### Work task
From the line containing "def Dev.baseOk (d" to the end of the entries, return every line exactly, both ends included, and add nothing.

[[ Entries shown open ]]

-- ==== Sys2Proof/Machine/Reduce.lean ====
section
/-!
DEFINITION. Machine/Reduce.lean: gradient reduction in three courses and the block collectives (10): handles, the first course's
passes, REDUCE RUN, ALLGATHER and ALLTOALL with their traffic and reports.
Where the spec is silent or is read by inference: DESIGN CHOICE log 16; DEDUCED logs 30, 55 (notes/assumptions).
-/
namespace Sys2Proof.Machine

def fkReport : Nat := 10
def fkRing : Nat := 11
def fkForm : Nat := 12
def fkBlock : Nat := 13

/-! ## Handles (R271, R289) -/

/-- Does a running operation of the bay use a handle? -/
def Dev.handleBusy (d : Dev) (b h : Nat) : Bool :=
  d.kernels.any fun k => (match (smFind d.sqs k.sq).bind (·.run) with | some c => c.bay == b | none => false) &&
    (k.entries.any fun e => e.cls == 1 && (match e.st, parseThatch e.desc with
      | .thatch _, some o => o.reduce && o.dLoft == h
      | .finished, some o => o.reduce && o.dLoft == h && d.passes.any (fun p => p.sq == k.sq)
      | _, _ => false))

/-- REDUCE with OP BIND. -/
def Dev.reduceBind (d : Dev) (q : Nat) : Dev :=
  match d.running? q 0x30 with
  | none => d
  | some c =>
    if c.bits 16 0 2 ≠ 0 then d
    else
      let h := c.at 20 4
      if !c.only 2 [(20, 0, 32), (32, 0, 48), (40, 0, 64)] || h ≥ 4096 || !aligned (c.at 32 6) 8 || !inRange 1 (2 ^ 40) (c.at 40 8) then
        d.complete c stBadParam 0
      else if d.handleBusy c.bay h then d.complete c stBusy 0
      else if c.trapped then d.complete c stAborted 0
      else if d.passed c then d.complete c stDeadline 0
      else
        (d.modBay c.bay fun x => { x with handles := smPut x.handles h { accVa := c.at 32 6, elements := c.at 40 8 } }).complete c stOk 0

/-- REDUCE with OP UNBIND. -/
def Dev.reduceUnbind (d : Dev) (q : Nat) : Dev :=
  match d.running? q 0x30 with
  | none => d
  | some c =>
    if c.bits 16 0 2 ≠ 1 then d
    else
      let h := c.at 20 4
      if !c.only 2 [(16, 0, 2), (20, 0, 32)] || h ≥ 4096 then d.complete c stBadParam 0
      else if d.handleBusy c.bay h then d.complete c stBusy 0
      else if c.trapped then d.complete c stAborted 0
      else if d.passed c then d.complete c stDeadline 0
      else (d.modBay c.bay fun x => { x with handles := smDel x.handles h }).complete c stOk 0

/-! ## The first course (R273, R274) -/

/-- Add one value into an accumulator element; the error it met. -/
def Dev.addAcc (d : Dev) (b acc x v : Nat) : Dev × Option MemErr :=
  match d.readVaNat b (acc + 4 * x) 4 with
  | .error e => (d, some e)
  | .ok a => d.writeVa b (acc + 4 * x) (toLe 4 (f32Add a (v * 2 ^ 16)))
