-- ==== Sys2Proof/Machine/Sheaves.lean ====
section
/-!
DEFINITION. Machine/Sheaves.lean: sheaves (11 R294 to R306, R322, R323, R325 to R328): their states and pins, the manifest and its
verification, and the commands that open, publish, hold, release, query and retire them.
Where the spec is silent or is read by inference: DEDUCED log 31 (notes/assumptions).
-/
namespace Sys2Proof.Machine

/-! ## States and pins (R296, R303) -/

/-- A resident sheaf. -/
def Dev.sheaf? (d : Dev) (b id : Nat) : Option Sheaf := (d.bay b).sheaves.find? fun s => s.id == id

/-- Change a sheaf. -/
def Dev.modSheaf (d : Dev) (b id : Nat) (f : Sheaf → Sheaf) : Dev :=
  d.modBay b fun x => { x with sheaves := x.sheaves.map fun s => if s.id == id then f s else s }

/-- SHEAF_STATE with a change of state. -/
def Dev.sheafEvent (d : Dev) (b id old new : Nat) : Dev := d.event b 0x0040 (new + 8 * old) id

/-- Set a sheaf's state. From PUBLISHED on its region is read-only (R298). -/
def Dev.setSheaf (d : Dev) (b : Nat) (s : Sheaf) (new : Nat) : Dev :=
  let d1 := d.modSheaf b s.id fun x => { x with st := new, since := d.now }
  let d2 := if new = 2 then d1.modBay b fun x => { x with ro := x.ro ++ [(s.regionVa, s.regionBytes)] } else d1
  d2.sheafEvent b s.id s.st new

/-- A sheaf is RETIRED: no longer resident, its region as before. -/
def Dev.retireSheaf (d : Dev) (b : Nat) (s : Sheaf) : Dev :=
  (d.modBay b fun x => { x with sheaves := x.sheaves.filter (fun y => y.id != s.id), ro := x.ro.filter (· != (s.regionVa, s.regionBytes)) }).sheafEvent
    b s.id s.st 5

/-- The sheaves whose pins go when a sheaf retires (Table 11-5): those of its manifest once it was verified. -/
def Sheaf.others (s : Sheaf) (b : Nat) : List (Nat × Nat) :=
  (if s.draft = 0 then [] else [(b, s.draft)]) ++ (if s.fallback = 0 then [] else [(b, s.fallback)])
  ++ (if s.base = 0 then [] else [(s.baseBay, s.base)])

/-- A DRAINING sheaf without pins retires, and what it pinned loses those pins; `fuel` bounds the chain of
pins by the sheaves that 16 bays of 8 can hold. -/
def drainSheaf : Nat → Dev → Nat → Nat → Dev
  | 0, d, _, _ => d
  | fuel + 1, d, b, id => match d.sheaf? b id with
    | none => d
    | some s =>
      if s.st = 4 ∧ s.pins = 0 then
        (s.others b).foldl (fun d o => drainSheaf fuel (d.modSheaf o.1 o.2 fun x => { x with pins := x.pins - 1 }) o.1 o.2) (d.retireSheaf b s)
      else d

/-- Release a pin. -/
def Dev.unpin (d : Dev) (b id : Nat) : Dev := drainSheaf 129 (d.modSheaf b id fun x => { x with pins := x.pins - 1 }) b id

/-- May a pin be taken (R303)? -/
def Sheaf.pinRoom (s : Sheaf) : Bool := decide (s.pins < 0xFFFFFFFF)

/-- Take a pin. -/
def Dev.pin (d : Dev) (b id : Nat) : Dev := d.modSheaf b id fun x => { x with pins := x.pins + 1 }

/-- A sheaf starts DRAINING. -/
def Dev.drain (d : Dev) (b : Nat) (s : Sheaf) : Dev := drainSheaf 129 (d.setSheaf b s 4) b s.id

/-- The CURRENT sheaf of a bay (R297). -/
def Dev.currentSheaf (d : Dev) (b : Nat) : Option Sheaf := (d.bay b).sheaves.find? fun s => s.st == 3

/-- May a switch make a sheaf of the bay CURRENT (Table 11-1, R295)? -/
def Dev.maySwitch (d : Dev) (b id : Nat) : Bool := (d.sheaf? b id).any fun s => s.st == 2 && !s.aux

/-- A switch acts (R308): the sheaf becomes CURRENT, the one that was becomes DRAINING. -/
def Dev.switchTo (d : Dev) (b id : Nat) : Dev :=
  match (d.sheaf? b id).filter fun s => s.st == 2 && !s.aux with
  | none => d
  | some s =>
    let old := d.currentSheaf b
    let d1 := d.setSheaf b s 3
    match old with
    | some o => d1.drain b o
    | none => d1

/-! ## The manifest (R299 to R301, R322, R323) -/

/-- A manifest header (Table 11-2). -/
structure Manifest where
  id : Nat
  aux : Bool
  delta : Bool
  kvMode : Nat
  vE2m1 : Bool
  headDim : Nat
  kvHeads : Nat
  layers : Nat
  draft : Nat
  fallback : Nat
  bytes : Nat
  pieces : Nat
  baseBay : Nat
  adds : Nat
  base : Nat
  layerOff : Nat
  pieceOff : Nat
  addOff : Nat
  deriving DecidableEq, Repr

/-- Read a header; `none` where a reserved field or code is used or a field breaks its range. -/
def parseManifest (n : Nat) : Option Manifest :=
  let m : Manifest :=
    { id := bytesAt n 0 4, aux := bitAt n 32, delta := bitAt n 33, kvMode := fld n 34 3, vE2m1 := bitAt n 37, headDim := 64 * 2 ^ fld n 38 2
      kvHeads := fld n 40 7, layers := bytesAt n 6 2, draft := bytesAt n 8 4, fallback := bytesAt n 12 4, bytes := bytesAt n 16 8
      pieces := bytesAt n 24 4, baseBay := fld n 224 4, adds := fld n 232 7, base := bytesAt n 32 4, layerOff := bytesAt n 40 8
      pieceOff := bytesAt n 48 8, addOff := bytesAt n 56 8 }
  let ok := onlyFields n 512 [(0, 47), (48, 180), (232, 7), (256, 32), (320, 192)]
    && inRange 1 0xFFFFFFFE m.id && inRange 1 2 m.kvMode && fld n 38 2 != 3 && inRange 1 64 m.kvHeads && inRange 1 256 m.layers
    && (!m.aux || (m.draft == 0 && m.fallback == 0)) && m.bytes % 0x10000 == 0 && m.bytes != 0 && inRange 1 65536 m.pieces
    && (m.delta || (m.baseBay == 0 && m.adds == 0 && m.base == 0)) && decide (m.adds ≤ 64)
    && ((m.delta && m.adds != 0) || m.addOff == 0)
  if ok then some m else none

/-- A pattern descriptor (08 Table 8-1). -/
structure Pattern where
  sparse : Bool
  window : Nat
  sink : Nat
  gstride : Nat
  gcount : Nat
  deriving DecidableEq, Repr

/-- Read a pattern descriptor; `none` where it breaks Table 8-1 (08 R227). -/
def parsePattern (n : Nat) : Option Pattern :=
  let kind := fld n 0 2
  let w := fld n 8 5
  let p : Pattern := { sparse := kind == 1, window := 2 ^ w, sink := bytesAt n 2 2, gstride := bytesAt n 4 4, gcount := bytesAt n 8 4 }
  let ok := onlyFields n 128 [(0, 2), (8, 5), (16, 80)] && decide (kind ≤ 1)
    && (if p.sparse then inRange 10 17 w && decide (p.sink ≤ 4096) && decide (p.gcount ≤ 8192)
          && (if p.gcount = 0 then p.gstride == 0 else inRange 64 4194304 p.gstride)
        else w == 0 && p.sink == 0 && p.gstride == 0 && p.gcount == 0)
  if ok then some p else none

/-- A layer entry (Table 11-3). -/
structure LayerEntry where
  pattern : Pattern
  score : Nat
  cq : Nat
  kTensor : Nat
  vTensor : Nat
  kvScale : Nat
  deriving DecidableEq, Repr

def parseLayer (n : Nat) : Option LayerEntry :=
  match parsePattern (bytesAt n 0 16) with
  | none => none
  | some p =>
    let l : LayerEntry := { pattern := p, score := bytesAt n 16 4, cq := bytesAt n 20 4, kTensor := bytesAt n 24 4, vTensor := bytesAt n 28 4
                            kvScale := bytesAt n 32 8 }
    if onlyFields n 384 [(0, 320)] && posNormal32 l.score && posNormal32 l.cq then some l else none

/-- A target of a low-rank addition (Table 11-12). -/
structure Target where
  tensor : Nat
  uCoarse : Nat
  aOff : Nat
  aScale : Nat
  bOff : Nat
  bScale : Nat
  aCoarse : Nat
  bCoarse : Nat
  deriving DecidableEq, Repr

def parseTarget (n : Nat) : Option Target :=
  let t : Target := { tensor := bytesAt n 0 4, uCoarse := bytesAt n 4 4, aOff := bytesAt n 8 8, aScale := bytesAt n 16 8, bOff := bytesAt n 24 8
                      bScale := bytesAt n 32 8, aCoarse := bytesAt n 40 4, bCoarse := bytesAt n 44 4 }
  if onlyFields n 512 [(0, 384)] && posNormal32 t.uCoarse && posNormal32 t.aCoarse && posNormal32 t.bCoarse then some t else none

/-- Why a verification ends: a status; the piece whose CRC differs, with the CRC found; the range that met a memory error. -/
structure VerifyErr where
  status : Nat
  piece : Option (Nat × Nat) := none
  va : Nat := 0
  len : Nat := 0
  deriving DecidableEq, Repr

abbrev VOut (α : Type) := Except VerifyErr α

/-- A condition of R302. -/
def vCheck (ok : Bool) : VOut Unit := if ok then .ok () else .error { status := stBadParam }

/-- Bytes of a region. -/
def Dev.vRead (d : Dev) (b va n : Nat) : VOut (List Byte) :=
  match d.readVa b va n with
  | .ok bs => .ok bs
  | .error .uncorr => .error { status := stUncorr, va := va, len := n }
  | .error _ => .error { status := stBadParam }

/-- Does a table lie inside the region? -/
def Manifest.inside (m : Manifest) (off n : Nat) : Bool := decide (off + n ≤ m.bytes)

/-- Do all members satisfy a check that may read memory? -/
def vAll {α : Type} (f : α → VOut Unit) : List α → VOut Unit
  | [] => .ok ()
  | x :: r => do f x; vAll f r

/-- No two ranges of a list overlap. -/
def apart : List (Nat × Nat) → Bool
  | [] => true
  | x :: r => r.all (fun y => !overlap x.1 x.2 y.1 y.2) && apart r

/-- Does a range start and end at page boundaries of the objects it maps, so that no page of it holds other data (R298)? Unmapped ends are `ownT1`'s. -/
def Dev.wholePages (d : Dev) (b va n : Nat) : Bool :=
  let edge (x : Nat) (stop : Bool) : Bool := match findMapping (d.bay b).maps x with
    | some m => (m.off + (x - m.va) + (if stop then 1 else 0)) % (if m.small then 0x10000 else 0x200000) == 0
    | none => true
  edge va false && edge (va + n - 1) true

/-- Is every page of a range the bay's own writable T1 page? -/
def Dev.ownT1 (d : Dev) (b va n : Nat) : Bool :=
  (d.pieces b va n).all fun p? => match p? with
    | none => false
    | some p => p.objBay == b && p.peer.isNone && (match d.pieceWritable b p with | .ok _ => true | .error _ => false)
      && (match d.obj? b p.objId with | some o => (o.locOf p.off).tier == 1 | none => false)

/-- The base of a DELTA sheaf meets R322. -/
def Dev.baseOk (d : Dev) (b va : Nat) (m : Manifest) : VOut Unit :=
  match d.sheaf? m.baseBay m.base with
  | none => vCheck false
  | some s => do
    vCheck (!s.delta && inRange 2 4 s.st && (m.baseBay == b || (m.baseBay == 0 && d.baseGrants.contains (m.base, b))))
    let h ← d.vRead m.baseBay s.regionVa 64
    match parseManifest (ofLe h) with
    | none => vCheck false
    | some n => do
      vCheck (n.layers == m.layers && n.kvHeads == m.kvHeads && n.headDim == m.headDim && n.vE2m1 == m.vE2m1)
      let mine ← d.vRead b (va + m.layerOff) (48 * m.layers)
      let theirs ← d.vRead m.baseBay (s.regionVa + n.layerOff) (48 * n.layers)
      vCheck (mine == theirs)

[[ Entries shown closed ]]

### Solution to this task
def Dev.baseOk (d : Dev) (b va : Nat) (m : Manifest) : VOut Unit :=
  match d.sheaf? m.baseBay m.base with
  | none => vCheck false
  | some s => do
    vCheck (!s.delta && inRange 2 4 s.st && (m.baseBay == b || (m.baseBay == 0 && d.baseGrants.contains (m.base, b))))
    let h ← d.vRead m.baseBay s.regionVa 64
    match parseManifest (ofLe h) with
    | none => vCheck false
    | some n => do
      vCheck (n.layers == m.layers && n.kvHeads == m.kvHeads && n.headDim == m.headDim && n.vE2m1 == m.vE2m1)
      let mine ← d.vRead b (va + m.layerOff) (48 * m.layers)
      let theirs ← d.vRead m.baseBay (s.regionVa + n.layerOff) (48 * n.layers)
      vCheck (mine == theirs)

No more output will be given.